I don't know how else to put this to you, but none of that is true.

Xeons cost more because they support a superset of features: more cores, larger memory pool support, the ability to seat dual/quad/octo processors, some virtualization HW, and ECC memory. They also sometimes lack things the lower-binned chips have: higher stock clockspeeds, unlocked multipliers, and some video decode logic (eg. Quick Sync).

The only software I can think of that only runs on Xeons are some HW-accelerated virtualization platforms. Everything else just adheres to the x86-64 instruction set that all modern Intel and AMD CPU's work with. All Adobe software, all Autodesk software, all Blackmagic software, and all Apple software (!) works happily on any modern Intel CPU.

Microprocessors don't wear with time unless you decide to overvolt them out of spec or blast them with ionizing radiation. Many CPUs from the 80s and 90s are still running in embedded platforms 24/7, and I've never once heard of an x86 CPU dying that wasn't cooked through improper user configuration or neglected HSF cleaning. Intel doesn't publish it's MTBF numbers for the public, but near as I can tell Intel offers the same 3 year warranty on all their boxed CPUs (notwithstanding that most Xeons are sold by the tray to OEMs who have their own warranty period - Apple's being a generous standard of 1 year).
 
Here we go again, people who can't afford it need to state the obvious that it's over-priced for them. News flash - you can buy a fast Civic that will over-take a Rolls Royce. Enjoy your PC! My kids are enjoying their Asus ROG desktop and monitors for their gaming as well.
 
I don't know how else to put this to you, but none of that is true.

Xeons cost more because they support a superset of features: more cores, larger memory pool support, the ability to seat dual/quad/octo processors, some virtualization HW, and ECC memory. They also sometimes lack things the lower-binned chips have: higher stock clockspeeds, unlocked multipliers, and some video decode logic (eg. Quick Sync).

The only software I can think of that only runs on Xeons are some HW-accelerated virtualization platforms. Everything else just adheres to the x86-64 instruction set that all modern Intel and AMD CPU's work with. All Adobe software, all Autodesk software, all Blackmagic software, and all Apple software (!) works happily on any modern Intel CPU.

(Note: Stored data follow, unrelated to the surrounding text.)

theorem witness_TheConverterServesSamplesAndCalibrations :
    (scheduledPart .idle).inReset = none ∧ (scheduledPart .idle).meter.scheduled = [⟨.q0, .q2, 321450⟩] ∧
      (scheduledPart .idle).meter.converter = .idle ∧ (scheduledPart .idle).bias.state = .ready ∧
      ((scheduledPart .idle).leg .q0).state ≠ .stopped ∧
      (∀ e, (scheduledPart .idle).meter.decided = some e → e.instant ≠ 321450) ∧
      (∀ j b bs, (scheduledPart .idle).meter.queues.get j = b :: bs → b.start ≠ 321450) ∧
      (scheduledPart (.calibrating .q0 .q2 0)).meter.converter = .calibrating .q0 .q2 0 ∧ (1#32 <<< 31) ≠ 0#32 := by
  refine ⟨by decide, by decide, by decide, by decide, by decide, ?_, ?_, by decide, by decide⟩
  · intro e h
    cases h
    decide
  · intro j b bs h
    cases j <;> exact absurd h (List.cons_ne_nil _ _).symm

/-! ### The directive queue -/

/-- An entry of drop 3. -/
def offsetEntry : QueueEntry := { dir := .offset 3 77, ident := none, follow := FollowOn.empty }

theorem witness_DirectivesMeetByTheirTable :
    (∀ b ∈ [enrolEntry], b.dir.drop? ≠ some 3) ∧ offsetEntry.dir.drop? = some 3 ∧
      (Directive.launch 3 .q0).drop? = some 3 ∧ isOffset offsetEntry.dir = true ∧ isLaunch (.launch 3 .q0) = true ∧
      (∀ q ∈ (legWith (recordIn .soak)).queue, q.dir ≠ .park tag1) ∧ parkCount [enrolEntry] < 16 ∧
      16 ≤ parkCount (List.replicate 16 { offsetEntry with dir := .park tag2 }) := by decide

/-! ### Formats and invariants -/

theorem witness_RequestPayloadsRoundTrip :
    setupHigh.zEntered < 4294967296 ∧ setupHigh.near < 256 ∧ activationHigh.timeout < 65536 ∧
      wideTable.values.length = 9 ∧ (∀ v ∈ wideTable.values, -32768 ≤ v ∧ v < 32768) ∧
      parseSetup (setupBytes setupHigh) = some setupHigh := by decide

/-- The blocks after a power reset, before READY, meet the invariants; a step from them answers a next state. -/
theorem blocks_step : step State.blocks = .next State.blocks := rfl

theorem witness_EveryStepKeepsTheInterface : State.blocks.iface.Sound :=
  ⟨by decide, by decide, by decide, rfl, fun _ => ⟨rfl, rfl, rfl⟩, fun _ h => by cases h⟩

theorem blocks_record (l : LegId) (d : Nat) : (State.blocks.leg l).record d = none := by
  have : (State.blocks.leg l).drops = List.replicate Config.dropsPerLeg none := by cases l <;> rfl
  simp only [Leg.record, this, List.getElem?_replicate]
  split <;> rfl

theorem witness_EveryStepKeepsTheSupervision : State.blocks.Supervised := by
  refine ⟨⟨by decide, by decide, fun _ => rfl, fun _ => rfl⟩, fun l => ?_, fun l h => ?_, fun l _ => ?_⟩
  · have hl : State.blocks.leg l = Leg.reset := by cases l <;> rfl
    have hr : ∀ d, Leg.reset.record d = none := fun d => hl ▸ blocks_record l d
    rw [hl]
    exact ⟨fun h => (by cases h), fun h => (by cases h), fun h => (by cases h), by decide,
      fun _ => ⟨rfl, rfl, rfl, hr, rfl, rfl, rfl, rfl, rfl, rfl⟩, .inl rfl, fun h => absurd rfl h,
      fun _ h => (by cases h), by decide⟩
  · cases h
  · cases l <;> exact ⟨rfl, rfl, by simp [State.blocks, Meter.reset], by simp [State.blocks]⟩

theorem witness_EveryStepKeepsTheLinks : State.blocks.Linked := by
  have he : ∀ i, State.blocks.rosterAt i = none := by
    intro i
    simp only [State.rosterAt, State.blocks, List.getElem?_replicate]
    split <;> rfl
  refine ⟨by decide, fun l => by cases l <;> decide, fun i j e f h => ?_, fun i e h => ?_, fun l d r h => ?_,
    ⟨by decide, by decide⟩, fun c h => ?_, fun l => ?_⟩
  · rw [he] at h; cases h
  · rw [he] at h; cases h
  · rw [State.record, blocks_record] at h; cases h
  · cases h
  · have hl : State.blocks.leg l = Leg.reset := by cases l <;> rfl
    rw [hl]
    exact ⟨by simp [Leg.reset], by simp [Leg.reset], by decide, by decide, by decide, by decide⟩

theorem witness_TheWindowsEndAdmitsItsAnnounces_linked :
    State.blocks.Linked ∧
      ∀ d r, State.blocks.record .q0 d = some r → r.isolated = true → (State.blocks.leg .q0).run ≠ none :=
  ⟨witness_EveryStepKeepsTheLinks, fun d r h => by rw [State.record, blocks_record] at h; cases h⟩

theorem witness_EveryStepKeepsTheEqualization :
    State.blocks.Linked ∧ State.blocks.Equalized ∧ step State.blocks = .next State.blocks := by
  refine ⟨witness_EveryStepKeepsTheLinks, ?_, blocks_step⟩
  refine ⟨fun l d r h => ?_, fun l a h => ?_, fun c h => ?_, fun l _ => ⟨fun d => blocks_record l d, ?_, ?_, ?_⟩⟩
  · rw [State.record, blocks_record] at h; cases h
  · cases l <;> cases h
  · cases h
  · cases l <;> rfl
  · cases l <;> rfl
  · intro c h; cases h

end Sys2Proof.Machine
end

section
/-! SUPPORT. The departures of a directive queue (R51, R52, R53): what one entry that leaves does to its leg, and what
the entries that leave together do. -/

namespace Sys2Proof.Machine

/-! ## What an entry reads of its record -/

theorem Leg.recordOf_eq_queuedFor (x : Leg) (q : QueueEntry) : x.recordOf q = queuedFor x q := by
  unfold Leg.recordOf queuedFor
  cases q.ident with
  | none => rfl
  | some i =>
    cases h : x.record i.drop with
    | none => simp [h]
    | some r => by_cases hi : r.ident = i <;> simp [h, Option.filter, hi, Ne.symm]

/-- An entry's record stands at the drop of the identity it was queued for. -/
theorem queuedFor_eq_some {x : Leg} {q : QueueEntry} {r : DropRecord} :
    queuedFor x q = some r ↔ q.ident = some r.ident ∧ x.record r.ident.drop = some r := by
  unfold queuedFor
  cases q.ident with
  | none => simp
  | some i =>
    simp only [Option.bind_some, Option.filter_eq_some_iff, decide_eq_true_eq, Option.some.injEq]
    exact ⟨fun ⟨hr, hi⟩ => ⟨hi, hi ▸ hr⟩, fun ⟨hi, hr⟩ => ⟨hi ▸ hr, hi⟩⟩

theorem Leg.compose_eq_sentAs (x : Leg) (q : QueueEntry) : x.compose q = sentAs x q := by
  simp only [Leg.compose, sentAs, Leg.recordOf_eq_queuedFor]
  cases queuedFor x q with
  | none => rfl
  | some r => cases q.dir <;> rfl

/-- What the entries of a queue read of a record as they leave. -/
def DropRecord.readOut (r : DropRecord) : Identity × Nat × LaunchStep := (r.ident, r.e, r.launch)

/-- Two legs whose records read the same to every entry that leaves. -/
def ReadSame (x y : Leg) : Prop := ∀ d, (y.record d).map DropRecord.readOut = (x.record d).map DropRecord.readOut

theorem ReadSame.symm {x y : Leg} (h : ReadSame x y) : ReadSame y x := fun d => (h d).symm

/-- A record has its counterpart on a leg that reads the same. -/
theorem ReadSame.record {x y : Leg} (h : ReadSame x y) {d : Nat} {r : DropRecord} (hr : y.record d = some r) :
    ∃ r', x.record d = some r' ∧ r'.ident = r.ident ∧ r'.e = r.e ∧ r'.launch = r.launch := by
  have hd := h d
  rw [hr, Option.map_some, eq_comm, Option.map_eq_some_iff] at hd
  obtain ⟨r', hr', hread⟩ := hd
  simp only [DropRecord.readOut, Prod.mk.injEq] at hread
  exact ⟨r', hr', hread⟩

theorem ReadSame.inPlace {x y : Leg} (h : ReadSame x y) (hx : InPlace x) : InPlace y := fun d _ hr => by
  obtain ⟨r', hr', hi, -⟩ := h.record hr
  rw [← hi]
  exact hx d r' hr'

/-- An entry finds its record on both of two legs that read the same, or on neither. -/
theorem ReadSame.queued {x y : Leg} (h : ReadSame x y) (q : QueueEntry) :
    (queuedFor x q = none ∧ queuedFor y q = none) ∨
      ∃ r r', queuedFor x q = some r ∧ queuedFor y q = some r' ∧ r'.ident = r.ident ∧ r'.e = r.e ∧
        r'.launch = r.launch := by
  have counterpart : ∀ {x y : Leg}, ReadSame x y → ∀ {r}, queuedFor y q = some r →
      ∃ r', queuedFor x q = some r' ∧ r.ident = r'.ident ∧ r.e = r'.e ∧ r.launch = r'.launch := by
    intro x y h r hr
    obtain ⟨hq, hrec⟩ := queuedFor_eq_some.mp hr
    obtain ⟨r', hr', hi, he, hl⟩ := h.record hrec
    exact ⟨r', queuedFor_eq_some.mpr ⟨hi ▸ hq, hi ▸ hr'⟩, hi.symm, he.symm, hl.symm⟩
  cases hy : queuedFor y q with
  | some r' =>
    obtain ⟨r, hr, hread⟩ := counterpart h hy
    exact .inr ⟨r, r', hr, rfl, hread⟩
  | none =>
    refine .inl ⟨Option.eq_none_iff_forall_ne_some.mpr fun r hr => ?_, rfl⟩
    obtain ⟨r', hr', -⟩ := counterpart h.symm hr
    rw [hy] at hr'
    cases hr'

theorem ReadSame.sentAs_eq {x y : Leg} (h : ReadSame x y) (q : QueueEntry) : sentAs y q = sentAs x q := by
  unfold sentAs
  rcases h.queued q with ⟨hx, hy⟩ | ⟨r, r', hx, hy, -, he, hl⟩
  · rw [hx, hy]
  · rw [hx, hy]
    cases q.dir <;> simp [he, hl]

theorem ReadSame.followedBy_eq {x y : Leg} (h : ReadSame x y) (q : QueueEntry) : followedBy y q = followedBy x q := by
  unfold followedBy
  rcases h.queued q with ⟨hx, hy⟩ | ⟨r, r', hx, hy, hi, he, hl⟩
  · rw [hx, hy]
  · simp [hx, hy, hi, he, hl]

theorem ReadSame.isSome_queuedFor {x y : Leg} (h : ReadSame x y) (q : QueueEntry) :
    (queuedFor y q).isSome = (queuedFor x q).isSome := by
  rcases h.queued q with ⟨hx, hy⟩ | ⟨r, r', hx, hy, -⟩
  · rw [hx, hy]
  · rw [hx, hy]; rfl

/-! ## One entry leaves -/

/-- What an entry that leaves in cycle `n` makes of the isolation run, when its record is there (R161). -/
def IsolationRun.leave (n : Cycle) (q : QueueEntry) (i : Identity) (run : IsolationRun) : IsolationRun :=
  if isSilence q.dir then run.silenceLeft i n else run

Microprocessors don't wear with time unless you decide to overvolt them out of spec or blast them with ionizing radiation. Many CPUs from the 80s and 90s are still running in embedded platforms 24/7, and I've never once heard of an x86 CPU dying that wasn't cooked through improper user configuration or neglected HSF cleaning. Intel doesn't publish it's MTBF numbers for the public, but near as I can tell Intel offers the same 3 year warranty on all their boxed CPUs (notwithstanding that most Xeons are sold by the tray to OEMs who have their own warranty period - Apple's being a generous standard of 1 year).
I'm done arguing dude, you literally, and I mean literally don't know what you're talking about and it's not worth my time. You obviously never actually worked in IT.
 
As you wish, friend. I attempted to make my case with facts and examples while you made yours with incredulity, so let's let those arguments stand for themselves.
 
To sum up the sentiment on this board:

- Xeon machines are server "pro" grade and consumer chips can't compete
- By far largest justification for the extra Mac Pro cost is rendering
- Mac Pro "just works", PCs don't and Windows sucks
- I can't afford a Mac Pro - please no pissing contests with strangers on the internet

Most are valid points. There's also buyer remorse masquerading as brand loyalty, there are some tribalism overtures, and the "I work in IT I know more than you" angle.

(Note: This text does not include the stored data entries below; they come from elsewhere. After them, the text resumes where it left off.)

-- ==== Sys2Proof/Machine/Messages.lean ====
section
/-!
DEFINITION. The byte layouts the part sends: value tables, frames with their check, queue entries, notice contents and
reply blocks (chapter "Message Formats", R139, R177). Every multi-byte field goes most significant byte first.
-/
namespace Sys2Proof.Machine

/-- The result codes (00, "Result codes"). -/
inductive ResultCode where
  | ok
  | badLength
  | range
  | keyActive
  | panelBusy
  | queueFull
  | unknownKind
  | conflict
  deriving DecidableEq, Repr

/-- A result code's byte (13, "Value tables"). -/
def ResultCode.byte : ResultCode → Byte
  | .ok => 0x00#8
  | .badLength => 0x01#8
  | .range => 0x02#8
  | .keyActive => 0x03#8
  | .panelBusy => 0x04#8
  | .queueFull => 0x05#8
  | .unknownKind => 0x06#8
  | .conflict => 0x07#8

/-- One byte of a count, an index or a length. -/
def natByte (n : Nat) : Byte := BitVec.ofNat 8 n

/-- A signed byte, two's complement (00, "Numbers"). -/
def intByte (i : Int) : Byte := BitVec.ofInt 8 i

/-- Two bytes, most significant first. -/
def wordBytes (w : BitVec 16) : List Byte :=
  [w.extractLsb' 8 8, w.extractLsb' 0 8]

/-- A bit of a byte of flags. -/
def flagBit (b : Bool) (n : Nat) : Byte :=
  if b then 1#8 <<< n else 0#8

/-- An off/on setting (R176). -/
def boolByte (b : Bool) : Byte := flagBit b 0

/-- A key index (00, "Key index"). -/
def keyByte (k : KeyIndex) : Byte := natByte k.val

/-- The key map flags (13, "Value tables"). -/
def mapFlags (e : KeyMapEntry) : Byte :=
  flagBit e.enabled 0 ||| flagBit e.repeats 1 ||| flagBit e.releaseReport 2 ||| flagBit e.holdReport 3

/-- Block reasons (13, "Value tables"). An absent reason cannot stand in a BLOCKED record (R18). -/
def reasonByte : Option BlockReason → Byte
  | some .rollover => 0x01#8
  | _ => 0x00#8

def channelByte : Channel → Byte
  | .e0 => 0x00#8
  | .e1 => 0x01#8

def powerByte : PowerState → Byte
  | .awake => 0x00#8
  | .sleepPending => 0x01#8
  | .asleep => 0x02#8

def noticeStateByte : NoticeState → Byte
  | .running => 0x00#8
  | .stalled => 0x01#8

def readyCauseByte : ReadyCause → Byte
  | .power => 0x00#8
  | .pin => 0x01#8
  | .soft => 0x02#8

def wakeCauseByte : WakeCause → Byte
  | .key => 0x00#8
  | .encoder => 0x01#8
  | .link => 0x02#8

/-- The kind of each class's notices (R165). -/
def NoticeClass.kind : NoticeClass → Byte
  | .ready => 0xA0#8
  | .wake => 0xA1#8
  | .panelFault => 0xA2#8
  | .keys => 0xA3#8
  | .encoder => 0xA4#8

/-! ### Frames -/

/-- The sum of some bytes modulo 256. -/
def byteSum (bytes : List Byte) : Byte :=
  bytes.foldr (· + ·) 0#8

/-- The body of a frame: kind, tag, payload (R139). -/
def Frame.body (f : Frame) : List Byte :=
  f.kind :: f.tag :: f.payload

/-- The check byte: length, body and check sum to 0x00 modulo 256 (R139). -/
def Frame.check (f : Frame) : Byte :=
  0#8 - (natByte f.body.length + byteSum f.body)

/-- The bytes of a frame on the link (R139). -/
def Frame.bytes (f : Frame) : List Byte :=
  leadByte :: natByte f.body.length :: (f.body ++ [f.check])

/-- The levels of one byte on the line: start bit low, eight data bits, least significant first, stop bit high (R137). -/
def lineBits (b : Byte) : List Bool :=
  false :: ((List.range 8).map fun n => b.getLsbD n) ++ [true]

/-- The levels TXD carries for the frame in progress, back to back (R145); with the transmitter IDLE it rests high and
carries none (R137, log 11). -/
def State.txdBits (s : State) : List Bool :=
  match s.link.tx with
  | none => []
  | some t => t.frame.bytes.flatMap lineBits

/-- The level of TXD at one bit time of the frame in progress, counted from its first start bit: the frame's bit, and high
past its last stop bit, between frames and while NRST is low (R137, R145). -/
def State.txdLevel (s : State) (bit : Nat) : Bool :=
  !s.pins.nrst || (s.txdBits[bit]?).getD true

/-- The bit rate of the link in bits a second (R137). -/
def LinkRate.bitsPerSecond : LinkRate → Nat
  | .b19200 => 19200
  | .b115200 => 115200

/-- The reject frame that answers a valid frame of unknown kind (R144). -/
def rejectFrame (f : Frame) : Frame :=
  { kind := rejectKind, tag := f.tag, payload := [ResultCode.unknownKind.byte, f.kind] }

/-! ### Notice contents -/

/-- A key event queue entry as a KEYS notice carries it (13, "Key event queue entries"). -/
def QueueEntry.bytes : QueueEntry → List Byte
  | .press code key time => 0x01#8 :: code :: keyByte key :: wordBytes time
  | .release code key time => 0x02#8 :: code :: keyByte key :: wordBytes time
  | .hold code key time => 0x03#8 :: code :: keyByte key :: wordBytes time
  | .repeated code key time count => 0x04#8 :: code :: keyByte key :: (wordBytes time ++ [natByte count])
  | .chord code slot time => 0x05#8 :: code :: natByte slot.val :: wordBytes time
  | .lost count => [0x0F#8, natByte count]

/-- The encoded size of an entry (R90). -/
def QueueEntry.size : QueueEntry → Nat
  | .press _ _ _ => 5
  | .release _ _ _ => 5
  | .hold _ _ _ => 5
  | .repeated _ _ _ _ => 6
  | .chord _ _ _ => 5
  | .lost _ => 2

/-- The six fields of the fault record (13, "Notice payloads"). -/
def FaultRecord.bytes (f : FaultRecord) : List Byte :=
  [natByte f.ghostCount, keyByte f.lastGhost, natByte f.rolloverCount, keyByte f.lastRollover, natByte f.e0Count,
   natByte f.e1Count]

/-- A channel report: the channel, flags with bit 0 for OVER, delta, position (13, "Notice payloads"). -/
def ChannelReport.bytes (r : ChannelReport) : List Byte :=
  channelByte r.channel :: flagBit r.overFlag 0 :: intByte r.delta :: wordBytes r.position

/-- The payload of a notice (13, "Notice payloads"). -/
def NoticeContent.bytes : NoticeContent → List Byte
  | .ready cause => [readyCauseByte cause]
  | .wake cause => [wakeCauseByte cause]
  | .panelFault record => record.bytes
  | .keys entries => entries.flatMap QueueEntry.bytes
  | .encoder reports => reports.flatMap ChannelReport.bytes

/-- The frame of an outstanding notice: its class kind, and its sequence number where a reply carries its tag (R169). -/
def OutstandingNotice.frame (n : OutstandingNotice) : Frame :=
  { kind := n.content.cls.kind, tag := n.seq, payload := n.content.bytes }

/-! ### Reply blocks -/

/-- What IDENTIFY answers after OK (R159). -/
def identifyFields : List Byte :=
  [0x24#8, 0x18#8, 0x01#8, 0x02#8, 0x08#8, 0x08#8, 0x08#8, 0x10#8, 0x03#8]

/-- The pending class set, in class bits (13, "Value tables"). -/
def State.pendingClassBits (s : State) : Byte :=
  flagBit (s.classPending .ready) 0 ||| flagBit (s.classPending .wake) 1 ||| flagBit (s.classPending .panelFault) 2 |||
    flagBit (s.classPending .keys) 3 ||| flagBit (s.classPending .encoder) 4

/-- The status block of GET_STATUS after its result (R160). -/
def State.statusFields (s : State) : List Byte :=
  [powerByte s.power.state, noticeStateByte s.notices.state, natByte s.notices.outstanding.length, s.pendingClassBits,
   natByte s.queue.length, natByte s.keys.downSet.length, natByte s.chords.held.length, natByte s.blockedKeys.length,
   boolByte s.display.testTimer.isSome] ++ wordBytes s.now

/-- One key map entry as GET_KEYMAP reports it (R35). -/
def State.mapFields (s : State) (k : KeyIndex) : List Byte :=
  [keyByte k, (s.mapEntry k).code, mapFlags (s.mapEntry k)]

/-- The repeat owner's key, or 0xFF when absent (R177). -/
def ownerByte : Option RepeatOwner → Byte
  | some o => keyByte o.key
  | none => 0xFF#8

/-- The key block of READ_KEYS after its result (R50). -/
def State.keyFields (s : State) : List Byte :=
  natByte s.keys.downSet.length :: s.keys.downSet.map keyByte ++
    natByte s.chords.held.length :: s.chords.held.map (fun h => keyByte h.key) ++
    ownerByte s.repeatHold.owner :: natByte s.blockedKeys.length ::
    (s.blockedKeys.take 8).flatMap fun k => [keyByte k, reasonByte (s.record k).blockReason]

/-- A chord slot as GET_CHORD reports it; an empty one has code 0 and no members (R70, R177). -/
def chordFields (slot : SlotIndex) : Option ChordSlot → List Byte
  | none => [natByte slot.val, 0x00#8, 0x00#8]
  | some c => natByte slot.val :: c.code :: natByte c.members.length :: c.members.map keyByte

/-- The channel record of READ_ENCODERS (13, "Channel record of READ_ENCODERS"). -/
def EncoderChannel.fields (e : EncoderChannel) : List Byte :=
  (flagBit e.enabled 0 ||| flagBit e.timer.isSome 1 ||| flagBit e.overFlag 2) :: natByte e.stepsPerDetent ::
    natByte (e.interval / 10) :: wordBytes e.position ++ [intByte e.delta]

/-- READ_DISPLAY's fields: the eight shown patterns, the test's remaining time (0 for OFF) and display enable (R127). -/
def State.displayFields (s : State) : List Byte :=
  allPositions.flatMap (fun p => wordBytes s.display.shown[p]) ++
    wordBytes (BitVec.ofNat 16 (timerRemaining s.display.testTimer s.now)) ++ [boolByte s.display.enable]

/-- The eight counters, in the order of R149. -/
def LinkCounters.fields (c : LinkCounters) : List Byte :=
  [c.framingErrors, c.lengthErrors, c.checkErrors, c.gapAborts, c.queueFull, c.framesDropped, c.unmatchedAcks,
   c.retransmissions].flatMap fun n => wordBytes (BitVec.ofNat 16 n)

end Sys2Proof.Machine
end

I still think my original point is valid, too: a few years ago a Mac Pro was so above and beyond anything consumer grade, that it was the reasonable option for many "pro" tasks. New generation AMD/Nvidia consumer products took an epic leap in performance and can cover so many "pro" use cases now, that last gen Intel Xeon/Radeon Macs may be a bad spending decision.

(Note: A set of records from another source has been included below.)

-- ==== Sys2Proof/Machine/Power.lean ====
section
/-!
DEFINITION. Power control: SLEEP, the sleep entry check, and the wake sweep (R129 to R136).
-/
namespace Sys2Proof.Machine

/-- An accepted SLEEP stores its mask, clears the link-seen flag, sets SLEEP_PENDING, posts its OK reply and waits for its
transmission to end (R130). -/
def acceptSleep (r : Frame) (mask : WakeMask) (s : State) : State :=
  let t := postFrame (replyTo r [ResultCode.ok.byte]) s
  { t with
    power.mask := mask
    power.linkSeen := false
    power.state := .sleepPending
    dispatch.phase := .sleepWait }

/-- SLEEP's checks in the dispatcher's order: length, range, then the six conditions (R130). -/
def executeSleep (r : Frame) (s : State) : State :=
  match readWakeMask r.payload with
  | .error code => finishRequest r [code.byte] s
  | .ok mask => if s.quiet then acceptSleep r mask s else finishRequest r [ResultCode.panelBusy.byte] s

/-- SLEEP (R130). -/
def execSleep (s : State) : Result :=
  whenServing (serve 0x13#8 executeSleep) s

/-- The sleep entry check at the end of the SLEEP reply (R132). -/
def checkSleepEntry (s : State) : State :=
  match s.sleepObstacle with
  | some cause => abandonSleep cause s
  | none => enterSleep s

/-- Some return line reads low (R134). -/
def State.someReturnLow (s : State) : Bool :=
  allLines.any fun l => !s.pins.returns.getLsbD l.val

/-- The levels of P0 to P7 during a sweep under N positions: P0 to P(N-1) low together, the others inactive (R134). -/
def sweepDrive (n : Nat) : Byte := 0xFF#8 <<< n

/-- The lines over a sweep: the scanned position lines driven low together with the segment lines low, and all position
lines inactive again after the reading (R134, log 12). -/
def sweepLines (s : State) : State :=
  { s with lines := { releasedLines with swept := sweepDrive s.scan.config.positions } }

/-- What a sweep's reading does: a return line read low wakes the part with cause KEY if keys are in the mask; otherwise
the next interval starts (R134, R135). -/
def settleSweep (s : State) : State :=
  if s.someReturnLow && s.power.mask.keys then wakePart .key s
  else { s with power.sweep := startTimer s.now sweepInterval }

/-- A sweep: the drive, then the reading (R134). -/
def sweepOnce (s : State) : State :=
  settleSweep (sweepLines s)

/-- A sweep is made: the part is ASLEEP with key scanning on, and its interval is over (R134). -/
def State.sweepDue (s : State) : Bool :=
  s.power.state == .asleep && s.scan.config.keyScanning && timerDue s.power.sweep s.now

/-- WAKE_SWEEP with the return lines at the given levels (R134). -/
def execWakeSweep (returns : Byte) (pins : EncoderPins) (s : State) : Result :=
  whenLive (fun s =>
    let t := presentEncoderPins pins (presentReturns returns s)
    if t.sweepDue then sweepOnce t else t) s

end Sys2Proof.Machine
end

Unless you are specifically utilizing extra memory and bandwidth and extra PCIe lanes, and you need that T2 chip with a modular pro-level build and a Mac OS...you are better off spending less money.
 
Been in a tough spot myself... Apple screwed the 6,1 with unsupported eGPU support which was completely unnecessary. Then the 7,1 came out at a ridiculous price. Been experimenting with Hackintosh & virtualization solutions for a couple of years now - both work better (for me) than a real 7,1 - other than the painless option of taking a 7,1 out of the box, plugging it in, and getting to work.

Still testing, but I think virtualization is the future.
 
Any time somebody brings up the inflated and over priced nature of this computer, the same ol' excuses get drug out of the barn to be whipped. Can we at least get some new, shiny excuses for the inflated prices on old tech?
 
a few years ago a Mac Pro was so above and beyond anything consumer grade, that it was the reasonable option for many "pro" tasks. New generation AMD/Nvidia consumer products took an epic leap in performance and can cover so many "pro" use cases now, that last gen Intel Xeon/Radeon Macs may be a bad spending decision.
I think this is an argument through omission. Zen 2/3 is undeniably better than Intels current offerings, and as we are all aware Nvidia has been better than AMD/ATI since like... a brief blip in 2000-2005 at least. These can't be argued against in good faith IMO. There is no magic living in the Mac Pro.

However: there is no Apple computer sold with AMD processors, or Nvidia GPUs!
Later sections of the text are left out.